## Entries provided
/-! Fields of the PMU_ registers. -/

/-- PMU_STATUS (R467). -/
def aPMU_STATUS : Nat := 0xB400
def PMU_STATUS.DOM_ON : Fld := ⟨0xB400, 16, 12, 0⟩
def PMU_STATUS.HOLD_OK : Fld := ⟨0xB400, 11, 1, 0⟩
def PMU_STATUS.BAT_LOW : Fld := ⟨0xB400, 10, 1, 0⟩
def PMU_STATUS.SHEDDING : Fld := ⟨0xB400, 9, 1, 0⟩
def PMU_STATUS.DIP : Fld := ⟨0xB400, 8, 1, 0⟩
def PMU_STATUS.PSTATE : Fld := ⟨0xB400, 0, 3, 0⟩
/-- PMU_RST_CAUSE (R467). -/
def aPMU_RST_CAUSE : Nat := 0xB404
def PMU_RST_CAUSE.DOMAIN : Fld := ⟨0xB404, 20, 4, 0⟩
def PMU_RST_CAUSE.WAKE : Fld := ⟨0xB404, 19, 1, 0⟩
def PMU_RST_CAUSE.D0_LOST : Fld := ⟨0xB404, 18, 1, 0⟩
def PMU_RST_CAUSE.BOR_SRC : Fld := ⟨0xB404, 8, 7, 0⟩
def PMU_RST_CAUSE.KIND : Fld := ⟨0xB404, 0, 3, 0⟩
/-- PMU_CTRL (R467). -/
def aPMU_CTRL : Nat := 0xB408
def PMU_CTRL.WAKE : Fld := ⟨0xB408, 0, 1, 0⟩
/-- PMU_WAKE_CFG (R467). -/
def aPMU_WAKE_CFG : Nat := 0xB40C
def PMU_WAKE_CFG.RTC_EN : Fld := ⟨0xB40C, 1, 1, 0⟩
def PMU_WAKE_CFG.WAKE_N_EN : Fld := ⟨0xB40C, 0, 1, 0⟩
/-- PMU_WAKE_AT (R467). -/
def aPMU_WAKE_AT : Nat := 0xB410
def PMU_WAKE_AT.S : Fld := ⟨0xB410, 0, 32, 0⟩
/-- PMU_RTC_S (R467). -/
def aPMU_RTC_S : Nat := 0xB414
def PMU_RTC_S.S : Fld := ⟨0xB414, 0, 32, 0⟩
/-- PMU_RTC_SUB (R467). -/
def aPMU_RTC_SUB : Nat := 0xB418
def PMU_RTC_SUB.VALID : Fld := ⟨0xB418, 31, 1, 0⟩
def PMU_RTC_SUB.SUB : Fld := ⟨0xB418, 0, 15, 0⟩
/-- PMU_DIP (R467). -/
def aPMU_DIP : Nat := 0xB41C
def PMU_DIP.MIN_MV : Fld := ⟨0xB41C, 16, 16, 0⟩
def PMU_DIP.RAIL : Fld := ⟨0xB41C, 8, 3, 0⟩
def PMU_DIP.COUNT : Fld := ⟨0xB41C, 0, 8, 0⟩
/-- PMU_SHED (R467). -/
def aPMU_SHED : Nat := 0xB420
def PMU_SHED.COUNT : Fld := ⟨0xB420, 24, 8, 0⟩
def PMU_SHED.SHED : Fld := ⟨0xB420, 0, 12, 0⟩
/-- PMU_VMON_SEL (R467). -/
def aPMU_VMON_SEL : Nat := 0xB424
def PMU_VMON_SEL.RAIL : Fld := ⟨0xB424, 0, 3, 0⟩
/-- PMU_VMON (R467). -/
def aPMU_VMON : Nat := 0xB428
def PMU_VMON.MIN_MV : Fld := ⟨0xB428, 16, 16, 0⟩
def PMU_VMON.MV : Fld := ⟨0xB428, 0, 16, 0⟩
/-- PMU_BOOT (R467). -/
def aPMU_BOOT : Nat := 0xB42C
def PMU_BOOT.COUNTER : Fld := ⟨0xB42C, 24, 8, 0⟩
def PMU_BOOT.SVN : Fld := ⟨0xB42C, 16, 8, 0⟩
def PMU_BOOT.MIRROR_FAIL : Fld := ⟨0xB42C, 5, 1, 0⟩
def PMU_BOOT.RECOVERY : Fld := ⟨0xB42C, 4, 1, 0⟩
def PMU_BOOT.CFG_INVALID : Fld := ⟨0xB42C, 3, 1, 0⟩
def PMU_BOOT.TRIAL : Fld := ⟨0xB42C, 2, 1, 0⟩
def PMU_BOOT.FALLBACK : Fld := ⟨0xB42C, 1, 1, 0⟩
def PMU_BOOT.SLOT : Fld := ⟨0xB42C, 0, 1, 0⟩
/-- PMU_FW_VER (R467). -/
def aPMU_FW_VER : Nat := 0xB430
def PMU_FW_VER.VERSION : Fld := ⟨0xB430, 0, 32, 0⟩
/-- PMU_CFG (R467). -/
def aPMU_CFG : Nat := 0xB434
def PMU_CFG.PHASES : Fld := ⟨0xB434, 2, 2, 0⟩
def PMU_CFG.FSW : Fld := ⟨0xB434, 0, 2, 0⟩
/-- PMU_CNT (R467). -/
def aPMU_CNT : Nat := 0xB438
def PMU_CNT.WDR : Fld := ⟨0xB438, 24, 8, 0⟩
def PMU_CNT.SAFR : Fld := ⟨0xB438, 16, 8, 0⟩
def PMU_CNT.HOLD_ABORT : Fld := ⟨0xB438, 8, 8, 0⟩
def PMU_CNT.CLK_WARN : Fld := ⟨0xB438, 0, 8, 0⟩

/-! Fields of the DIA_ registers. -/

/-- DIA_CFG (R490). -/
def aDIA_CFG : Nat := 0xB800
def DIA_CFG.CKPT_INT : Fld := ⟨0xB800, 20, 12, 0⟩
def DIA_CFG.RPL_STOP : Fld := ⟨0xB800, 4, 1, 0⟩
def DIA_CFG.REC_EVT : Fld := ⟨0xB800, 3, 1, 0⟩
def DIA_CFG.REC_PDU : Fld := ⟨0xB800, 2, 1, 0⟩
def DIA_CFG.ON_TRIP : Fld := ⟨0xB800, 1, 1, 0⟩
def DIA_CFG.HIN_EN : Fld := ⟨0xB800, 0, 1, 0⟩
/-- DIA_HARV (R490). -/
def aDIA_HARV : Nat := 0xB804
def DIA_HARV.IGNORED : Fld := ⟨0xB804, 24, 8, 0⟩
def DIA_HARV.PENDING : Fld := ⟨0xB804, 0, 4, 0⟩
/-- DIA_HARV_ID (R490). -/
def aDIA_HARV_ID : Nat := 0xB808
def DIA_HARV_ID.ID : Fld := ⟨0xB808, 0, 32, 0⟩
/-- DIA_HREC (R490). -/
def aDIA_HREC : Nat := 0xB80C
def DIA_HREC.IDX : Fld := ⟨0xB80C, 0, 4, 0⟩
/-- DIA_HREC_BASE (R490). -/
def aDIA_HREC_BASE : Nat := 0xB810
def DIA_HREC_BASE.BASE : Fld := ⟨0xB810, 0, 32, 0⟩
/-- DIA_REC_BASE (R490). -/
def aDIA_REC_BASE : Nat := 0xB814
def DIA_REC_BASE.BASE : Fld := ⟨0xB814, 0, 32, 0⟩
/-- DIA_REC_STAT (R490). -/
def aDIA_REC_STAT : Nat := 0xB818
def DIA_REC_STAT.FILL : Fld := ⟨0xB818, 24, 8, 0⟩
def DIA_REC_STAT.GAP : Fld := ⟨0xB818, 8, 1, 0⟩
def DIA_REC_STAT.PORT : Fld := ⟨0xB818, 4, 4, 0⟩
def DIA_REC_STAT.SINK : Fld := ⟨0xB818, 0, 2, 0⟩
/-- DIA_REC_WP_LO (R490). -/
def aDIA_REC_WP_LO : Nat := 0xB81C
def DIA_REC_WP_LO.WP : Fld := ⟨0xB81C, 0, 32, 0⟩
/-- DIA_REC_WP_HI (R490). -/
def aDIA_REC_WP_HI : Nat := 0xB820
def DIA_REC_WP_HI.WP : Fld := ⟨0xB820, 0, 32, 0⟩
/-- DIA_REC_LOST (R490). -/
def aDIA_REC_LOST : Nat := 0xB824
def DIA_REC_LOST.COUNT : Fld := ⟨0xB824, 0, 32, 0⟩
/-- DIA_REC_ADDR (R490). -/
def aDIA_REC_ADDR : Nat := 0xB828
def DIA_REC_ADDR.ADDR : Fld := ⟨0xB828, 0, 32, 0⟩
/-- DIA_REC_PORT (R490). -/
def aDIA_REC_PORT : Nat := 0xB82C
def DIA_REC_PORT.PORT : Fld := ⟨0xB82C, 0, 16, 0⟩
/-- DIA_RPL_STAT (R490). -/
def aDIA_RPL_STAT : Nat := 0xB830
def DIA_RPL_STAT.BUF : Fld := ⟨0xB830, 24, 8, 0⟩
def DIA_RPL_STAT.REASON : Fld := ⟨0xB830, 4, 4, 0⟩
def DIA_RPL_STAT.STATE : Fld := ⟨0xB830, 0, 3, 0⟩
/-- DIA_RPL_FRAME (R490). -/
def aDIA_RPL_FRAME : Nat := 0xB834
def DIA_RPL_FRAME.FRAME : Fld := ⟨0xB834, 0, 32, 0⟩
/-- DIA_RPL_CNT (R490). -/
def aDIA_RPL_CNT : Nat := 0xB838
def DIA_RPL_CNT.MISMATCH : Fld := ⟨0xB838, 16, 16, 0⟩
def DIA_RPL_CNT.FRAMES : Fld := ⟨0xB838, 0, 16, 0⟩
/-- DIA_RET_ENG (R490). -/
def aDIA_RET_ENG : Nat := 0xB840
def DIA_RET_ENG.ENG : Fld := ⟨0xB840, 0, 16, 0⟩
/-- DIA_RET_IO (R490). -/
def aDIA_RET_IO : Nat := 0xB844
def DIA_RET_IO.CAN : Fld := ⟨0xB844, 8, 8, 0⟩
def DIA_RET_IO.SPAN : Fld := ⟨0xB844, 4, 2, 0⟩
def DIA_RET_IO.ETH : Fld := ⟨0xB844, 0, 4, 0⟩
/-- DIA_RET_CMD (R490). -/
def aDIA_RET_CMD : Nat := 0xB848
def DIA_RET_CMD.THR : Fld := ⟨0xB848, 0, 32, 0⟩
/-- DIA_LEDGER (R490). -/
def aDIA_LEDGER : Nat := 0xB84C
def DIA_LEDGER.LOST : Fld := ⟨0xB84C, 16, 16, 0⟩
def DIA_LEDGER.CL_HEAD : Fld := ⟨0xB84C, 8, 4, 0⟩
def DIA_LEDGER.HEAD : Fld := ⟨0xB84C, 0, 7, 0⟩
/-- DIA_FLT_SEL (R490). -/
def aDIA_FLT_SEL : Nat := 0xB850
def DIA_FLT_SEL.CLASS : Fld := ⟨0xB850, 16, 3, 0⟩
def DIA_FLT_SEL.INDEX : Fld := ⟨0xB850, 0, 8, 0⟩
/-- DIA_FLT_LEVEL (R490). -/
def aDIA_FLT_LEVEL : Nat := 0xB854
def DIA_FLT_LEVEL.ERRORS : Fld := ⟨0xB854, 16, 16, 0⟩
def DIA_FLT_LEVEL.RETIRED : Fld := ⟨0xB854, 8, 1, 0⟩
def DIA_FLT_LEVEL.L : Fld := ⟨0xB854, 0, 8, 0⟩
/-- DIA_FLT_CFG (R490). -/
def aDIA_FLT_CFG : Nat := 0xB860
def DIA_FLT_CFG.WIN : Fld := ⟨0xB860, 16, 16, 4⟩
def DIA_FLT_CFG.LIMIT : Fld := ⟨0xB860, 0, 8, 4⟩

/-! Fields of the PNL_ registers. -/

/-- PNL_STATUS (R503). -/
def aPNL_STATUS : Nat := 0xBC00
def PNL_STATUS.BAND : Fld := ⟨0xBC00, 16, 3, 0⟩
def PNL_STATUS.UNKNOWN : Fld := ⟨0xBC00, 8, 1, 0⟩
def PNL_STATUS.DC_SAT : Fld := ⟨0xBC00, 7, 1, 0⟩
def PNL_STATUS.TEMP_INVALID : Fld := ⟨0xBC00, 6, 1, 0⟩
def PNL_STATUS.CRACK : Fld := ⟨0xBC00, 5, 1, 0⟩
def PNL_STATUS.HELD : Fld := ⟨0xBC00, 4, 1, 0⟩
def PNL_STATUS.TABLE_VALID : Fld := ⟨0xBC00, 3, 1, 0⟩
def PNL_STATUS.HVEN : Fld := ⟨0xBC00, 2, 1, 0⟩
def PNL_STATUS.DRIVING : Fld := ⟨0xBC00, 1, 1, 0⟩
/-- PNL_RUN (R503). -/
def aPNL_RUN : Nat := 0xBC04
def PNL_RUN.POD : Fld := ⟨0xBC04, 0, 32, 0⟩
/-- PNL_QUEUE (R503). -/
def aPNL_QUEUE : Nat := 0xBC08
def PNL_QUEUE.POD : Fld := ⟨0xBC08, 0, 32, 0⟩
/-- PNL_PEND (R503). -/
def aPNL_PEND : Nat := 0xBC0C
def PNL_PEND.POD : Fld := ⟨0xBC0C, 0, 32, 0⟩
/-- PNL_CRK (R503). -/
def aPNL_CRK : Nat := 0xBC10
def PNL_CRK.R_REF : Fld := ⟨0xBC10, 16, 16, 0⟩
def PNL_CRK.R_LOOP : Fld := ⟨0xBC10, 0, 16, 0⟩
/-- PNL_TEMP (R503). -/
def aPNL_TEMP : Nat := 0xBC14
def PNL_TEMP.TEMP : Fld := ⟨0xBC14, 0, 16, 0⟩
/-- PNL_CNT (R503). -/
def aPNL_CNT : Nat := 0xBC18
def PNL_CNT.DONE : Fld := ⟨0xBC18, 16, 16, 0⟩
def PNL_CNT.REPLACED : Fld := ⟨0xBC18, 8, 8, 0⟩
def PNL_CNT.INTERRUPTED : Fld := ⟨0xBC18, 0, 8, 0⟩
/-- PNL_BALCNT (R503). -/
def aPNL_BALCNT : Nat := 0xBC1C
def PNL_BALCNT.FRAMES : Fld := ⟨0xBC1C, 0, 16, 0⟩
/-- PNL_CFG (R503). -/
def aPNL_CFG : Nat := 0xBC20
def PNL_CFG.EN : Fld := ⟨0xBC20, 31, 1, 0⟩
def PNL_CFG.NDRV : Fld := ⟨0xBC20, 16, 3, 0⟩
def PNL_CFG.BAND_DEFAULT : Fld := ⟨0xBC20, 8, 3, 0⟩
def PNL_CFG.DRIVE_T : Fld := ⟨0xBC20, 0, 8, 0⟩
/-- PNL_TEMP_CFG (R503). -/
def aPNL_TEMP_CFG : Nat := 0xBC24
def PNL_TEMP_CFG.TEMP_EN : Fld := ⟨0xBC24, 31, 1, 0⟩
def PNL_TEMP_CFG.POINT : Fld := ⟨0xBC24, 0, 18, 0⟩
/-- PNL_BAND (R503). -/
def aPNL_BAND : Nat := 0xBC28
def PNL_BAND.T_HI : Fld := ⟨0xBC28, 16, 16, 4⟩
def PNL_BAND.T_LO : Fld := ⟨0xBC28, 0, 16, 4⟩
/-- PNL_CRK_CFG (R503). -/
def aPNL_CRK_CFG : Nat := 0xBC38
def PNL_CRK_CFG.CRK_EN : Fld := ⟨0xBC38, 31, 1, 0⟩
def PNL_CRK_CFG.STEP : Fld := ⟨0xBC38, 0, 16, 0⟩
/-- PNL_SEG_SEL (R503). -/
def aPNL_SEG_SEL : Nat := 0xBC40
def PNL_SEG_SEL.SEG : Fld := ⟨0xBC40, 0, 9, 0⟩
/-- PNL_SEG (R503). -/
def aPNL_SEG : Nat := 0xBC44
def PNL_SEG.DC : Fld := ⟨0xBC44, 16, 16, 0⟩
def PNL_SEG.POD : Fld := ⟨0xBC44, 8, 8, 0⟩
def PNL_SEG.LEVEL : Fld := ⟨0xBC44, 0, 3, 0⟩

/-- The rows of the region an address lies in. -/
def regRows (a : Nat) : List RegRow :=
  if a < 0x1000 then rowsHIF else if a < 0x9400 then rowsTIM else if a < 0x9800 then rowsFUS
  else if a < 0x9C00 then rowsCEX else if a < 0xA000 then rowsSLV else if a < 0xA400 then rowsRED
  else if a < 0xA800 then rowsSAF else if a < 0xAC00 then rowsGNS else if a < 0xB000 then rowsNET
  else if a < 0xB400 then rowsLOG else if a < 0xB800 then rowsPMU else if a < 0xBC00 then rowsDIA
  else if a < 0xC000 then rowsPNL else if a < 0xC800 then rowsSDF else if a < 0xE000 then rowsCAN
  else rowsSCX

/-- Does a row cover an address. -/
def rowCovers (r : RegRow) (a : Nat) : Bool :=
  if r.stride = 0 then a == r.base
  else decide (r.base ≤ a) && (a - r.base) % r.stride == 0 && decide ((a - r.base) / r.stride < r.count)

/-- The row of a register address, none for an unused address (R374). -/
def regRow (a : Nat) : Option RegRow := (regRows a).find? (fun r => rowCovers r a)

/-- Reset words that differ by instance: LOG_TASKt_CFG.ENGINE = t (R370), DIA_FLT_CFGc (R484),
PNL_BANDn (R503). -/
def regResetInst : List (Nat × Nat) := [
  (0xB860, 0x003C0005),
  (0xB864, 0x003C0003),
  (0xB868, 0x02580003),
  (0xB86C, 0x003C0004),
  (0xB870, 0x0E100002),
  (0xB874, 0x000A0005),
  (0xB030, 0x00008000),
  (0xBC28, 0x0000FF9C),
  (0xBC2C, 0x00C80064),
  (0xBC30, 0x0190012C),
  (0xBC34, 0x000001F4)]

/-- The value of a register after POR, BOR and XRST (R15); reserved addresses read zero. -/
def regReset (a : Nat) : Word :=
  match regResetInst.find? (fun p => p.1 == a) with
  | some p => BitVec.ofNat 32 p.2
  | none => match regRow a with
    | some r => BitVec.ofNat 32 r.rst
    | none => 0

/-- The register file: canonical, an unlisted register reads its reset word. -/
abbrev RegFile := Tab Word

end Sys2Proof.Machine
end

## Work required
Return all lines above that mention the word "BitVec".

## Finished exercise
  | some p => BitVec.ofNat 32 p.2
    | some r => BitVec.ofNat 32 r.rst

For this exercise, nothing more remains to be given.